I didn’t mention any of this, of course, years ago when I found the residency’s email somewhere online and messaged them to see if they had an open room. I just wanted to work. Is the confession that I don’t belong there? No—definitely not. I had to ask to get in, and it was up to them. I was after things in Paris that I could have gotten anywhere else—space and time, a change of scenery, getting work done on the cheap—which everyone’s after. I also like speaking French. When they said yes, I made my arrangements and moved in for a few months. I bopped around, jotted my hydrant details—silver, with different bonnet colours determined by pressure; they also have special alleyways there just for firemen—drank full-fat Cokes in my studio as I edited one draft, then another. Subsequent stays were very similar; I get so much crap done there it’s incredible. I will admit, though, to an inversion of detail outside that email. Back home in New York, I had kept mum about why I was going. I may have mentioned to friends at the bar I was writing a novel. If people asked, I’d explain that’s why I moonlit in France. But I haven’t, outside of this story, written about it.

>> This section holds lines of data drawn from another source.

-- ==== Sys2Proof/Laws/Frames.lean ====
section
/-! SUPPORT. Which blocks each shared operation leaves as they are, said once for each: a block that a lemma does not name
is one the operation may change. -/

namespace Sys2Proof.Machine

/-- `raise` touches only lki. -/
@[simp] theorem raise_frame (b : NoticeBody) (s : State) :
    (raise b s).tmb = s.tmb ∧ (raise b s).lsq = s.lsq ∧ (raise b s).asa = s.asa ∧ (raise b s).cau = s.cau
    ∧ (raise b s).ssu = s.ssu ∧ (raise b s).sve = s.sve ∧ (raise b s).cst = s.cst ∧ (raise b s).ckm = s.ckm
    ∧ (raise b s).pru = s.pru ∧ (raise b s).pins = s.pins ∧ (raise b s).pending = s.pending := by
  simp [raise]

/-- `service` touches only lki. -/
@[simp] theorem service_frame (s : State) :
    (service s).tmb = s.tmb ∧ (service s).lsq = s.lsq ∧ (service s).asa = s.asa ∧ (service s).cau = s.cau
    ∧ (service s).ssu = s.ssu ∧ (service s).sve = s.sve ∧ (service s).cst = s.cst ∧ (service s).ckm = s.ckm
    ∧ (service s).pru = s.pru ∧ (service s).pins = s.pins ∧ (service s).pending = s.pending := by
  simp [service]

/-- `raiseState` touches only lki. -/
@[simp] theorem raiseState_frame (s : State) :
    (raiseState s).tmb = s.tmb ∧ (raiseState s).lsq = s.lsq ∧ (raiseState s).asa = s.asa
    ∧ (raiseState s).cau = s.cau ∧ (raiseState s).ssu = s.ssu ∧ (raiseState s).sve = s.sve
    ∧ (raiseState s).cst = s.cst ∧ (raiseState s).ckm = s.ckm ∧ (raiseState s).pru = s.pru
    ∧ (raiseState s).pins = s.pins ∧ (raiseState s).pending = s.pending := by
  simp [raiseState]

/-- `seqBecome` touches only lsq, lki. -/
@[simp] theorem seqBecome_frame (st : SeqState) (s : State) :
    (seqBecome st s).tmb = s.tmb ∧ (seqBecome st s).asa = s.asa ∧ (seqBecome st s).cau = s.cau
    ∧ (seqBecome st s).ssu = s.ssu ∧ (seqBecome st s).sve = s.sve ∧ (seqBecome st s).cst = s.cst
    ∧ (seqBecome st s).ckm = s.ckm ∧ (seqBecome st s).pru = s.pru ∧ (seqBecome st s).pins = s.pins
    ∧ (seqBecome st s).pending = s.pending := by
  unfold seqBecome
  split <;> simp

/-- `setClaim` touches only lsq. -/
@[simp] theorem setClaim_frame (who : Claimant) (v : Bool) (s : State) :
    (setClaim who v s).tmb = s.tmb ∧ (setClaim who v s).asa = s.asa ∧ (setClaim who v s).cau = s.cau
    ∧ (setClaim who v s).ssu = s.ssu ∧ (setClaim who v s).sve = s.sve ∧ (setClaim who v s).cst = s.cst
    ∧ (setClaim who v s).ckm = s.ckm ∧ (setClaim who v s).pru = s.pru ∧ (setClaim who v s).lki = s.lki
    ∧ (setClaim who v s).pins = s.pins ∧ (setClaim who v s).pending = s.pending := by
  simp [setClaim]

/-- `placeClaim` touches only lsq, lki. -/
@[simp] theorem placeClaim_frame (who : Claimant) (s : State) :
    (placeClaim who s).tmb = s.tmb ∧ (placeClaim who s).asa = s.asa ∧ (placeClaim who s).cau = s.cau
    ∧ (placeClaim who s).ssu = s.ssu ∧ (placeClaim who s).sve = s.sve ∧ (placeClaim who s).cst = s.cst
    ∧ (placeClaim who s).ckm = s.ckm ∧ (placeClaim who s).pru = s.pru ∧ (placeClaim who s).pins = s.pins
    ∧ (placeClaim who s).pending = s.pending := by
  unfold placeClaim
  dsimp only
  split <;> simp

/-- `releaseClaim` touches only lsq, lki. -/
@[simp] theorem releaseClaim_frame (who : Claimant) (s : State) :
    (releaseClaim who s).tmb = s.tmb ∧ (releaseClaim who s).asa = s.asa ∧ (releaseClaim who s).cau = s.cau
    ∧ (releaseClaim who s).ssu = s.ssu ∧ (releaseClaim who s).sve = s.sve ∧ (releaseClaim who s).cst = s.cst
    ∧ (releaseClaim who s).ckm = s.ckm ∧ (releaseClaim who s).pru = s.pru ∧ (releaseClaim who s).pins = s.pins
    ∧ (releaseClaim who s).pending = s.pending := by
  unfold releaseClaim
  dsimp only
  split
  · split <;> simp
  · simp

/-- `clearConsents` touches only lsq. -/
@[simp] theorem clearConsents_frame (s : State) :
    (clearConsents s).tmb = s.tmb ∧ (clearConsents s).asa = s.asa ∧ (clearConsents s).cau = s.cau
    ∧ (clearConsents s).ssu = s.ssu ∧ (clearConsents s).sve = s.sve ∧ (clearConsents s).cst = s.cst
    ∧ (clearConsents s).ckm = s.ckm ∧ (clearConsents s).pru = s.pru ∧ (clearConsents s).lki = s.lki
    ∧ (clearConsents s).pins = s.pins ∧ (clearConsents s).pending = s.pending := by
  simp [clearConsents]

/-- `saveRestart` touches only lsq. -/
@[simp] theorem saveRestart_frame (s : State) :
    (saveRestart s).tmb = s.tmb ∧ (saveRestart s).asa = s.asa ∧ (saveRestart s).cau = s.cau
    ∧ (saveRestart s).ssu = s.ssu ∧ (saveRestart s).sve = s.sve ∧ (saveRestart s).cst = s.cst
    ∧ (saveRestart s).ckm = s.ckm ∧ (saveRestart s).pru = s.pru ∧ (saveRestart s).lki = s.lki
    ∧ (saveRestart s).pins = s.pins ∧ (saveRestart s).pending = s.pending := by
  unfold saveRestart
  split <;> simp

/-- `abandonProgram` touches only lsq. -/
@[simp] theorem abandonProgram_frame (s : State) :
    (abandonProgram s).tmb = s.tmb ∧ (abandonProgram s).asa = s.asa ∧ (abandonProgram s).cau = s.cau
    ∧ (abandonProgram s).ssu = s.ssu ∧ (abandonProgram s).sve = s.sve ∧ (abandonProgram s).cst = s.cst
    ∧ (abandonProgram s).ckm = s.ckm ∧ (abandonProgram s).pru = s.pru ∧ (abandonProgram s).lki = s.lki
    ∧ (abandonProgram s).pins = s.pins ∧ (abandonProgram s).pending = s.pending := by
  simp [abandonProgram]

/-- `seqUnload` touches only lsq, lki. -/
@[simp] theorem seqUnload_frame (s : State) :
    (seqUnload s).tmb = s.tmb ∧ (seqUnload s).asa = s.asa ∧ (seqUnload s).cau = s.cau ∧ (seqUnload s).ssu = s.ssu
    ∧ (seqUnload s).sve = s.sve ∧ (seqUnload s).cst = s.cst ∧ (seqUnload s).ckm = s.ckm ∧ (seqUnload s).pru = s.pru
    ∧ (seqUnload s).pins = s.pins ∧ (seqUnload s).pending = s.pending := by
  simp [seqUnload]

/-- `seqUnloaded` touches only lsq, lki. -/
@[simp] theorem seqUnloaded_frame (s : State) :
    (seqUnloaded s).tmb = s.tmb ∧ (seqUnloaded s).asa = s.asa ∧ (seqUnloaded s).cau = s.cau
    ∧ (seqUnloaded s).ssu = s.ssu ∧ (seqUnloaded s).sve = s.sve ∧ (seqUnloaded s).cst = s.cst
    ∧ (seqUnloaded s).ckm = s.ckm ∧ (seqUnloaded s).pru = s.pru ∧ (seqUnloaded s).pins = s.pins
    ∧ (seqUnloaded s).pending = s.pending := by
  simp [seqUnloaded]

/-- `seqDump` touches only lsq, lki. -/
@[simp] theorem seqDump_frame (s : State) :
    (seqDump s).tmb = s.tmb ∧ (seqDump s).asa = s.asa ∧ (seqDump s).cau = s.cau ∧ (seqDump s).ssu = s.ssu
    ∧ (seqDump s).sve = s.sve ∧ (seqDump s).cst = s.cst ∧ (seqDump s).ckm = s.ckm ∧ (seqDump s).pru = s.pru
    ∧ (seqDump s).pins = s.pins ∧ (seqDump s).pending = s.pending := by
  simp [seqDump]

/-- `checkHighMark` touches only cst, lki. -/
@[simp] theorem checkHighMark_frame (s : State) :
    (checkHighMark s).tmb = s.tmb ∧ (checkHighMark s).lsq = s.lsq ∧ (checkHighMark s).asa = s.asa
    ∧ (checkHighMark s).cau = s.cau ∧ (checkHighMark s).ssu = s.ssu ∧ (checkHighMark s).sve = s.sve
    ∧ (checkHighMark s).ckm = s.ckm ∧ (checkHighMark s).pru = s.pru ∧ (checkHighMark s).pins = s.pins
    ∧ (checkHighMark s).pending = s.pending := by
  unfold checkHighMark
  split <;> simp

/-- `checkLowMark` touches only cst. -/
@[simp] theorem checkLowMark_frame (s : State) :
    (checkLowMark s).tmb = s.tmb ∧ (checkLowMark s).lsq = s.lsq ∧ (checkLowMark s).asa = s.asa
    ∧ (checkLowMark s).cau = s.cau ∧ (checkLowMark s).ssu = s.ssu ∧ (checkLowMark s).sve = s.sve
    ∧ (checkLowMark s).ckm = s.ckm ∧ (checkLowMark s).pru = s.pru ∧ (checkLowMark s).lki = s.lki
    ∧ (checkLowMark s).pins = s.pins ∧ (checkLowMark s).pending = s.pending := by
  unfold checkLowMark
  split <;> simp

/-- `enterRecord` touches only cst, lki. -/
@[simp] theorem enterRecord_frame (b : RecordBody) (s : State) :
    ((enterRecord b s).1).tmb = s.tmb ∧ ((enterRecord b s).1).lsq = s.lsq ∧ ((enterRecord b s).1).asa = s.asa
    ∧ ((enterRecord b s).1).cau = s.cau ∧ ((enterRecord b s).1).ssu = s.ssu ∧ ((enterRecord b s).1).sve = s.sve
    ∧ ((enterRecord b s).1).ckm = s.ckm ∧ ((enterRecord b s).1).pru = s.pru ∧ ((enterRecord b s).1).pins = s.pins
    ∧ ((enterRecord b s).1).pending = s.pending := by
  simp [enterRecord]

/-- `offerRecord` touches only cst, lki. -/
@[simp] theorem offerRecord_frame (b : RecordBody) (s : State) :
    ((offerRecord b s).1).tmb = s.tmb ∧ ((offerRecord b s).1).lsq = s.lsq ∧ ((offerRecord b s).1).asa = s.asa
    ∧ ((offerRecord b s).1).cau = s.cau ∧ ((offerRecord b s).1).ssu = s.ssu ∧ ((offerRecord b s).1).sve = s.sve
    ∧ ((offerRecord b s).1).ckm = s.ckm ∧ ((offerRecord b s).1).pru = s.pru ∧ ((offerRecord b s).1).pins = s.pins
    ∧ ((offerRecord b s).1).pending = s.pending := by
  unfold offerRecord
  split <;> simp

/-- `stall` touches only lsq, cst, lki. -/
@[simp] theorem stall_frame (who : Collector) (s : State) :
    (stall who s).tmb = s.tmb ∧ (stall who s).asa = s.asa ∧ (stall who s).cau = s.cau ∧ (stall who s).ssu = s.ssu
    ∧ (stall who s).sve = s.sve ∧ (stall who s).ckm = s.ckm ∧ (stall who s).pru = s.pru
    ∧ (stall who s).pins = s.pins ∧ (stall who s).pending = s.pending := by
  unfold stall
  dsimp only
  split <;> simp

/-- `evaluateStoreClaim` touches only lsq, lki. -/
@[simp] theorem evaluateStoreClaim_frame (s : State) :
    (evaluateStoreClaim s).tmb = s.tmb ∧ (evaluateStoreClaim s).asa = s.asa ∧ (evaluateStoreClaim s).cau = s.cau
    ∧ (evaluateStoreClaim s).ssu = s.ssu ∧ (evaluateStoreClaim s).sve = s.sve ∧ (evaluateStoreClaim s).cst = s.cst
    ∧ (evaluateStoreClaim s).ckm = s.ckm ∧ (evaluateStoreClaim s).pru = s.pru ∧ (evaluateStoreClaim s).pins = s.pins
    ∧ (evaluateStoreClaim s).pending = s.pending := by
  unfold evaluateStoreClaim
  split <;> simp

/-- `unstall` touches only lsq, cst, lki. -/
@[simp] theorem unstall_frame (who : Collector) (s : State) :
    (unstall who s).tmb = s.tmb ∧ (unstall who s).asa = s.asa ∧ (unstall who s).cau = s.cau
    ∧ (unstall who s).ssu = s.ssu ∧ (unstall who s).sve = s.sve ∧ (unstall who s).ckm = s.ckm
    ∧ (unstall who s).pru = s.pru ∧ (unstall who s).pins = s.pins ∧ (unstall who s).pending = s.pending := by
  simp [unstall]

/-- `afterRemoval` touches only cst. -/
@[simp] theorem afterRemoval_frame (left : List Record) (s : State) :
    (afterRemoval left s).tmb = s.tmb ∧ (afterRemoval left s).lsq = s.lsq ∧ (afterRemoval left s).asa = s.asa
    ∧ (afterRemoval left s).cau = s.cau ∧ (afterRemoval left s).ssu = s.ssu ∧ (afterRemoval left s).sve = s.sve
    ∧ (afterRemoval left s).ckm = s.ckm ∧ (afterRemoval left s).pru = s.pru ∧ (afterRemoval left s).lki = s.lki
    ∧ (afterRemoval left s).pins = s.pins ∧ (afterRemoval left s).pending = s.pending := by
  simp [afterRemoval]

/-- `endReport` touches only pru. -/
@[simp] theorem endReport_frame (k : CauseKind) (x : Nat) (s : State) :
    (endReport k x s).tmb = s.tmb ∧ (endReport k x s).lsq = s.lsq ∧ (endReport k x s).asa = s.asa
    ∧ (endReport k x s).cau = s.cau ∧ (endReport k x s).ssu = s.ssu ∧ (endReport k x s).sve = s.sve
    ∧ (endReport k x s).cst = s.cst ∧ (endReport k x s).ckm = s.ckm ∧ (endReport k x s).lki = s.lki
    ∧ (endReport k x s).pins = s.pins ∧ (endReport k x s).pending = s.pending := by
  simp [endReport]

/-- `dropDeviation` touches only ssu, pru. -/
@[simp] theorem dropDeviation_frame (g : Fin 256) (s : State) :
    (dropDeviation g s).tmb = s.tmb ∧ (dropDeviation g s).lsq = s.lsq ∧ (dropDeviation g s).asa = s.asa
    ∧ (dropDeviation g s).cau = s.cau ∧ (dropDeviation g s).sve = s.sve ∧ (dropDeviation g s).cst = s.cst
    ∧ (dropDeviation g s).ckm = s.ckm ∧ (dropDeviation g s).lki = s.lki ∧ (dropDeviation g s).pins = s.pins
    ∧ (dropDeviation g s).pending = s.pending := by
  unfold dropDeviation
  dsimp only
  split <;> simp

/-- `changeZero` touches only ssu, pru. -/
@[simp] theorem changeZero_frame (g : Fin 256) (z : Int) (s : State) :
    (changeZero g z s).tmb = s.tmb ∧ (changeZero g z s).lsq = s.lsq ∧ (changeZero g z s).asa = s.asa
    ∧ (changeZero g z s).cau = s.cau ∧ (changeZero g z s).sve = s.sve ∧ (changeZero g z s).cst = s.cst
    ∧ (changeZero g z s).ckm = s.ckm ∧ (changeZero g z s).lki = s.lki ∧ (changeZero g z s).pins = s.pins
    ∧ (changeZero g z s).pending = s.pending := by
  unfold changeZero
  split <;> simp

/-- `takeLowPoint` touches only ssu, pru. -/
@[simp] theorem takeLowPoint_frame (g : Fin 256) (p e : Int) (s : State) :
    (takeLowPoint g p e s).tmb = s.tmb ∧ (takeLowPoint g p e s).lsq = s.lsq ∧ (takeLowPoint g p e s).asa = s.asa
    ∧ (takeLowPoint g p e s).cau = s.cau ∧ (takeLowPoint g p e s).sve = s.sve ∧ (takeLowPoint g p e s).cst = s.cst
    ∧ (takeLowPoint g p e s).ckm = s.ckm ∧ (takeLowPoint g p e s).lki = s.lki ∧ (takeLowPoint g p e s).pins = s.pins
    ∧ (takeLowPoint g p e s).pending = s.pending := by
  unfold takeLowPoint
  split <;> simp

/-- `takeHighPoint` touches only ssu. -/
@[simp] theorem takeHighPoint_frame (g : Fin 256) (p e m : Int) (s : State) :
    ((takeHighPoint g p e m s).1).tmb = s.tmb ∧ ((takeHighPoint g p e m s).1).lsq = s.lsq
    ∧ ((takeHighPoint g p e m s).1).asa = s.asa ∧ ((takeHighPoint g p e m s).1).cau = s.cau
    ∧ ((takeHighPoint g p e m s).1).sve = s.sve ∧ ((takeHighPoint g p e m s).1).cst = s.cst
    ∧ ((takeHighPoint g p e m s).1).ckm = s.ckm ∧ ((takeHighPoint g p e m s).1).pru = s.pru
    ∧ ((takeHighPoint g p e m s).1).lki = s.lki ∧ ((takeHighPoint g p e m s).1).pins = s.pins
    ∧ ((takeHighPoint g p e m s).1).pending = s.pending := by
  unfold takeHighPoint
  split
  · split <;> simp
  · simp

/-- `clearRef` touches only ssu, pru. -/
@[simp] theorem clearRef_frame (g : Fin 256) (s : State) :
    (clearRef g s).tmb = s.tmb ∧ (clearRef g s).lsq = s.lsq ∧ (clearRef g s).asa = s.asa
    ∧ (clearRef g s).cau = s.cau ∧ (clearRef g s).sve = s.sve ∧ (clearRef g s).cst = s.cst
    ∧ (clearRef g s).ckm = s.ckm ∧ (clearRef g s).lki = s.lki ∧ (clearRef g s).pins = s.pins
    ∧ (clearRef g s).pending = s.pending := by
  simp [clearRef]

/-- `leaveModule` touches only ssu, pru. -/
@[simp] theorem leaveModule_frame (m : Fin 16) (s : State) :
    (leaveModule m s).tmb = s.tmb ∧ (leaveModule m s).lsq = s.lsq ∧ (leaveModule m s).asa = s.asa
    ∧ (leaveModule m s).cau = s.cau ∧ (leaveModule m s).sve = s.sve ∧ (leaveModule m s).cst = s.cst
    ∧ (leaveModule m s).ckm = s.ckm ∧ (leaveModule m s).lki = s.lki ∧ (leaveModule m s).pins = s.pins
    ∧ (leaveModule m s).pending = s.pending := by
  unfold leaveModule
  split <;> simp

To be sure, that’s because it’s not done. I’ve noticed that sometimes when people try a new type of work, their self-perception takes a hit when they analyse what they’re doing. Someone with too much self-insight might reveal impostor syndrome, fraud, guilt, and a raft of other things. “I shouldn’t be writing this thing,” or “I don’t belong with the names on my shelf.” The confession on my end is that no part of me feels that. Everyone’s got a shot. It’s not that deep. People try to write books, especially working writers. I’m certainly not entitled to anything, but things going right have happened before. Good work is not unrealistic. Maybe that’s the confession: I’m just another working writer, trying to level up.
Hopefully, man. Maybe. Hard to say. It’s a high bar to chase and it would take me, by most measures, lifetimes to catch up to his work. There is, though, one big thing we share. There’s a reason why we came to Récollets, Fred and I, Fred and everyone else. The same reason we might say hello briefly, but otherwise keep to ourselves. We’re both there to work. He’s at his edit on the top floor; I’m in my room, a different one every season. Outside of the building, we couldn’t be more different. But in Paris, we’re both just at our desks.